Снова всхрапнув, Рыжик понуро опустил голову.

— Обед тоже в сумке, — глухо продолжил Саги.

— Спасибо, — я сделала три разделявших нас шага и положила ладонь на крепкое плечо, невольно скользнула по гладкой ткани на спину под тяжёлые шелковистые волосы. — Спасибо огромное, ты меня просто спасаешь.

Скулы Саги дрогнули, но он сделал усилие, чуть расслабился и блекло улыбнулся:

— Гауэйн всё в дом тащил, впервые этому рад.

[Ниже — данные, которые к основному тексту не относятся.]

-- ==== Sys2Proof/Machine/NetStart.lean ====
section
/-!
DEFINITION. The start of the network (R220–R223), entry to INTEGRATE and OPERATE (R19, R25, R112, R113), the migration of
persistent states (R431), and messages to the partner (R364, R376).
-/

namespace Sys2Proof.Machine

/-! ### The network comes up -/

/-- A COLDSTART record (R242). -/
def State.recordCold (s : State) (event : Nat) (other : Word) : State :=
  s.record 0x020C (fields [(1, event), (1, min 255 s.net.collisions), (2, 0), (4, s.net.claim.toNat), (4, other.toNat)])

/-- Network time at a cold start: the persisted value plus 60 s, rounded up to a round (R220). -/
def coldTime (persisted : Nat) : Nat := (persisted + 60000000 + 9999) / 10000 * 10000

/-- The round counter of a network time (R190). -/
def roundOf (t : Nat) : Word := BitVec.ofNat 32 (t / 10000)

/-- A cold start: the new generation is stored first, then four cold-start rounds run (R220, R221). -/
def State.coldStart (s : State) : State :=
  let g := s.net.generation + 1
  let t := coldTime s.net.persistedTime
  let n : NetS := { s.net with
    generation := g, claim := BitVec.ofNat 32 (g * 256 + s.mod.pos), netTime := t, round := roundOf t
    running := true, synced := false, phase := .coldRounds 4, contrib := LaneSet.none
    servesX := true, servesY := s.mod.pos = 0 }
  let s1 : State := { s with
    net := n, plink := { s.plink with leadChannelY := false }, acc := { s.acc with accorded := { s.acc.accorded with time := t } } }
  s1.recordCold 0 0

/-- The channel a role's hub serves: a SOLO both, otherwise the lead channel or the other (R28). -/
def State.serveByRole (s : State) : State :=
  let leadY := s.plink.leadChannelY
  let sx := match s.mod.role with
    | .solo => true
    | .lead => !leadY
    | .tender => leadY
  let sy := match s.mod.role with
    | .solo => true
    | .lead => leadY
    | .tender => !leadY
  { s with net := { s.net with servesX := sx, servesY := sy } }

/-- The network at entry to INTEGRATE: a SOLO cold-starts at once; a module in duplex listens first (R221). -/
def State.startNetwork (s : State) : State :=
  if s.mod.pos = 0 then s.coldStart
  else { s with net := { s.net with phase := .listening, running := false } }

/-! ### Entry to INTEGRATE and OPERATE -/

/-- The restart vector of the image with the persistent states (R112, R113). -/
def State.restartVector (s : State) : Verdict :=
  { cycle := 0, digest := padTo 8 s.img.runDigest, count := 0, areas := []
    routes := s.image.routes.filterMap fun p =>
      let auto := s.ixl.autos.contains p.1
      let wh := s.ixl.withheld.contains p.1
      if auto || wh then some (p.1, { RouteSt.zero with auto := auto, withheld := wh }) else none
    elems := Tab.mapV s.image.elems fun o e => restartElem s.ixl.blockedTs s.ixl.blockedPt o e }

/-- The interlocking and the sheets begin from the restart state; station tokens do not survive (R112, R160, R177, R328). -/
def State.restartStation (s : State) : State :=
  let v := s.restartVector
  let blocks : Tab BlockSt := s.image.blocks.filterMap fun p =>
    if p.2.retain then ((Tab.get? s.sheets.retained p.2.id).bind Retained.restore).map fun b => (p.1, b) else none
  { s with
    ixl := { IxlS.reset with
      resolved := v, tableV := v, graphV := v, blockedTs := s.ixl.blockedTs, blockedPt := s.ixl.blockedPt, autos := s.ixl.autos
      withheld := s.ixl.withheld, completions := s.ixl.completions, tokens := s.ixl.tokens.filter fun t => !t.station }
    sheets := { SheetS.reset with retained := s.sheets.retained, blocks := blocks } }

/-- Supervisors at entry to OPERATE: HALTED, or still in LOCKOUT, with the causes and envelopes of the last stop and with counts of 0
(R284, R291). The rate starts at 0; a local one is formed next with the COUNT word last accorded (R56, R280). -/
def State.restartSups (s : State) : State :=
  let start (n : Nat) (d : SupDef) : SupSt :=
    let u := Tab.getD s.sup.sups n SupSt.halted0
    let v := if u.st = .lockout then { u with rate := 0, missing := 0, used := none, fresh := false, k := 0 }
      else { SupSt.halted0 with cause := u.cause, rate0 := u.rate0, limit := u.limit }
    { v with prevWord := if d.remote then 0 else Tab.getD s.acc.accorded.counts d.progCh 0 }
  { s with sup := { s.sup with sups := Tab.mapV s.image.sups start, stops := 0, passed := false, stopStaged := [], halts := [] } }

/-- Counts of the ACC, LANE, RTE, HUB, PLK, BST, SSV and REC blocks restart at entry to OPERATE (R64, R150, R213, R382,
R383, R413). -/
def State.restartCounts (s : State) : State :=
  let s1 := s.mapLanes fun _ x => { x with
    core := { x.core with left := 0, rejoined := 0, inAccordMax := 0, slackMin := 0xFFFF, fetchFrames := 0, fetchCmds := 0,
                          nextErr := 0, prevErr := 0, cmpMax := 0, rxTimes := [], txTimes := [] }
    rte := x.rte.restart
    pwr := { x.pwr with minSpeed := 0xFFFF }
    diag := { x.diag with passes := 0, slicesRun := 0, slicesFailed := 0, ringFill := 0, maxFill := 0, dropSil := 0, dropEvents := 0, snapTaken := 0, snapSkipped := 0 } }
  { s1 with
    net := { s1.net with counts := { HubCounts.zero with txMinority := s1.net.counts.txMinority, noMajority := s1.net.counts.noMajority } }
    plink := { s1.plink with crcErr := 0, shadowMis := 0 } }

/-- Entry to INTEGRATE (R19, R221, R491): the clock tree takes over from the static enables, the schedule starts, and the accord
runs an integration count. A module in duplex counts as TENDER until it is LEAD (log entry 13). -/
def State.enterIntegrate (s : State) (trigger : Nat) : State :=
  let role : PairRole := if s.mod.pos = 0 then .solo else .tender
  let s1 : State := { s with
    mod := { s.mod with role := role, cycle := 0, waking := none, dormant := none }
    acc := { s.acc with voting := s.votingLanes, tick := 9, fresh := true, goodRounds := 0, isOpen := false }
    net := { s.net with grantsOn := s.image.nodes.length ≠ s.image.nodeCount } }
  let s2 := s1.mapLanes fun _ x => match x.core.st with
    | .hold | .failed => x
    | _ => { x with clk := { x.clk with static := 0, gateTb := true, gateDram := true, gateIos := true } }
  (s2.restartStation.restartSups.toMode .integrate trigger).startNetwork

/-- An identifier's correspondence under a migration map (R424). -/
def corresponds (m : List MapEntry) (img : Image) (oldKinds : Tab Kind) (isRoute : Bool) (id : Nat) : Option Nat :=
  match m.find? fun e => e.isRoute = isRoute && e.old = id with
  | some e => some e.new
  | none =>
    if isRoute then (if (Tab.get? img.routes id).isSome then some id else none)
    else match Tab.get? img.elems id, Tab.get? oldKinds id with
      | some e, some k => if e.kind = k then some id else none
      | _, _ => none

/-- The persistent states under one migration map (R431). -/
def State.migrate (s : State) (m : List MapEntry) (oldKinds : Tab Kind) : State :=
  let img := s.image
  let toDefault (r : Bool) (id : Nat) : Bool := m.any fun e => e.isRoute = r && !e.carry && e.new = id
  let carry (r : Bool) (l : List Nat) : List Nat :=
    (l.filterMap fun id => corresponds m img oldKinds r id).foldl (fun acc i => if toDefault r i then acc else insertNat i acc) []
  let dropped (r : Bool) (l : List Nat) : List Nat := l.filter fun id => (corresponds m img oldKinds r id).isNone
  let defaults := m.filter fun e => !e.carry && (e.isRoute || img.isKind .ts e.new || img.isPoint e.new)
  let add (k : Nat → Bool) (l : List Nat) : List Nat :=
    (defaults.filter fun e => !e.isRoute && k e.new).foldl (fun acc e => insertNat e.new acc) l
  let x := s.ixl
  let drops := ((dropped false (x.blockedTs ++ x.blockedPt)).map fun i => (1, i)) ++ (dropped true x.autos).map fun i => (2, i)
  let s1 : State := { s with ixl := { x with
    blockedTs := add (img.isKind .ts) (carry false x.blockedTs)
    blockedPt := add img.isPoint (carry false x.blockedPt)
    autos := carry true x.autos, withheld := [] } }
  let s2 := s1.each defaults fun s e => s.record 0x0605 (fields [(1, if e.isRoute then 2 else 1), (1, 0), (2, e.new)])
  s2.each drops fun s d => s.record 0x0606 (fields [(1, d.1), (1, 0), (2, d.2)])

/-! ### The tender's condition -/

/-- The tender's condition changes (R349, R384): 0 shadow, 1 block missing, 2 heartbeat silent with lead channel live, 3 holding
limit, 4 digest. -/
def State.setCond (s : State) (c : Cond) (reason : Nat) : State :=
  if s.mod.cond = c then s
  else ({ s with mod := { s.mod with cond := c } } : State).record 0x0124
    (fields [(1, s.mod.cond.code), (1, c.code), (1, reason), (1, 0)])

/-- A partner resync begins at step 1 (R371). -/
def State.beginPartnerResync (s : State) : State :=
  { s with plink := { s.plink with
    resync := true, resyncStep := 1, resyncSince := s.rcd.opTime, copying := false, copyWait := 0, copyFailed := 0, pages := [], stored := []
    probation := 0 } }

/-- Step 3 of a partner resync: the copy is armed at a T₀ that is `wait` ahead. -/
def State.partnerToCopy (s : State) (wait : Nat) : State :=
  { s with plink := { s.plink with resyncStep := 3, copying := false, copyWait := wait, pages := [], stored := [], probation := 0 } }

/-- Takeover rights as the module has them: none while its levels are refused (R349, R434). -/
def State.rightsNow (s : State) : Bool := s.plink.rights && s.mod.cond ≠ .refused

/-- The digests of the pair differ: the tender is or stays UNSYNCED without a copy, and records it (R371). -/
def State.digestDiffers (s : State) : State :=
  let t : State := { s with plink := { s.plink with resync := false, resyncStep := 0 }, mod := { s.mod with cond := .unsynced } }
  t.record 0x0124 (fields [(1, s.mod.cond.code), (1, 1), (1, 4), (1, 0)])

/-- The tender judges itself against the lead's levels and digest (R434). -/
def State.judgeLevels (s : State) : State :=
  if s.mod.mode = .operate && s.mod.role = .tender && s.plink.up then
    let ok := match s.plink.partnerLevels with
      | [rom, major, _, iface] => rom = 3 && major = 3 && iface = 2 && bitOf s.plink.partnerMinors.toNat s.mod.minor
      | _ => true
    if !ok then
      let t := ({ s with plink := { s.plink with resync := false, resyncStep := 0 } } : State).record 0x060A
        (s.plink.partnerLevels.flatMap (leBytes 1) ++ bytesOf 4 s.plink.partnerMinors)
      t.setCond .refused 4
    else if s.plink.partnerDigest ≠ [] && s.plink.partnerDigest ≠ s.img.runDigest then s.digestDiffers
    else (s.setCond .unsynced 1).beginPartnerResync
  else s

/-- Entry to OPERATE (R25, R112, R113, R177): cycle 0 comes next, the restart rules apply in full, and the persistent states of
a restart activation migrate first (R431). -/
def State.enterOperate (s : State) : State :=
  let due := s.img.migrateDue
  let s1 := ({ s with img := { s.img with migrateDue := [] } } : State).each due fun s d => s.migrate d.1 d.2
  let s2 := s1.restartStation.restartSups.restartCounts
  let missing := s2.image.blocks.filter fun p => p.2.retain && ((Tab.get? s2.sheets.retained p.2.id).bind Retained.restore).isNone
  let s3 : State := { s2 with
    mod := { s2.mod with cycle := 0, fullHeld := 0, cond := if s2.mod.role = .tender && s2.mod.cond = .none then .unsynced else s2.mod.cond }
    acc := { s2.acc with tick := 9, fresh := true, unaccorded := [] } }
  ((s3.toMode .operate 13).each missing fun s p => s.record 0x0424 (leBytes 4 p.2.id)).judgeLevels

/-! ### Messages to the partner -/

/-- A partner message leaves: type and body (R364). -/
def State.sendPartner (s : State) (type : Nat) (body : List Byte) : State :=
  { s with plink := { s.plink with sent := s.plink.sent ++ [(type, body)] } }

/-- A CONTROL message that waits for its acknowledgement (R364). -/
def State.sendControl (s : State) (kind : Nat) (body : List Byte) (done : Option Completion) : State :=
  let n := s.plink.ctlSeq + 1
  ({ s with plink := { s.plink with ctlSeq := n, control := s.plink.control ++ [⟨n, 0, kind, body, done⟩] } } : State).sendPartner 8
    (leBytes 1 kind ++ bytesOf 4 n ++ body)

/-- Kinds of the operations that a CONTROL message carries (R364; the codes are the model's own, log entry 14). -/
def ctlAck : Nat := 0
def ctlBankWrite : Nat := 1
def ctlBankSwitch : Nat := 2
def ctlGrant : Nat := 3
def ctlTenderEnable : Nat := 4
def ctlSchedule : Nat := 5
def ctlSwitchover : Nat := 6
def ctlLevels : Nat := 7
def ctlConfirm : Nat := 8
def ctlBankCrc : Nat := 9
def ctlRefused : Nat := 10

/-- The partner is TENDER in OPERATE, and without condition (R23, R349, R429). -/
def State.tenderReady (s : State) : Bool :=
  s.plink.up && s.plink.partnerCond = 0 && s.plink.partnerMode % 16 = 6 && s.plink.partnerMode / 64 = 2

/-- A planned switchover is named for the cycle of intake + 20 and sent to the tender (R376). -/
def State.beginSwitchover (s : State) (done : Option Completion) (safe : Bool) : State :=
  let c := s.mod.cycle.toNat + 20
  let s1 : State := { s with plink := { s.plink with switchAt := some c, switchConfirmed := false, switchDone := done, safeAfter := safe } }
  s1.sendControl ctlSwitchover (leBytes 4 c) none

end Sys2Proof.Machine
end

С этой слабой улыбкой, весь настороженный, будто застывший на грани чего-то страшного, он выглядел странно неуверенно — неправильно. Неуверенность ему не шла. Саги не вписывался в эту жалкую конюшню, в роль слуги. Я коснулась завитка печати на скуле — Саги вздрогнул — и погладила. В знаке была магия изящная, как сам узор, и… ядовитая.

Ведьмовская магия… кричащая: «Моё!»

Я отдёрнула руку. Сердце панически колотилось.

— Да… кхм, — я потупилась. — Гауэйн…

Во втором отделении подвала нашлось много экспериментальных и не совсем легальных вещиц. С их помощью Саги, приблизительно рассчитав заряд по данным карты, подготовил колышки для печати от мышей и чёрной ржи. На мою скудную магию ложилось подновление очистительных заклинаний двух южных колодцев — силёнок должно хватить даже без биллариса. И Валентайн действительно вроде как не нужен…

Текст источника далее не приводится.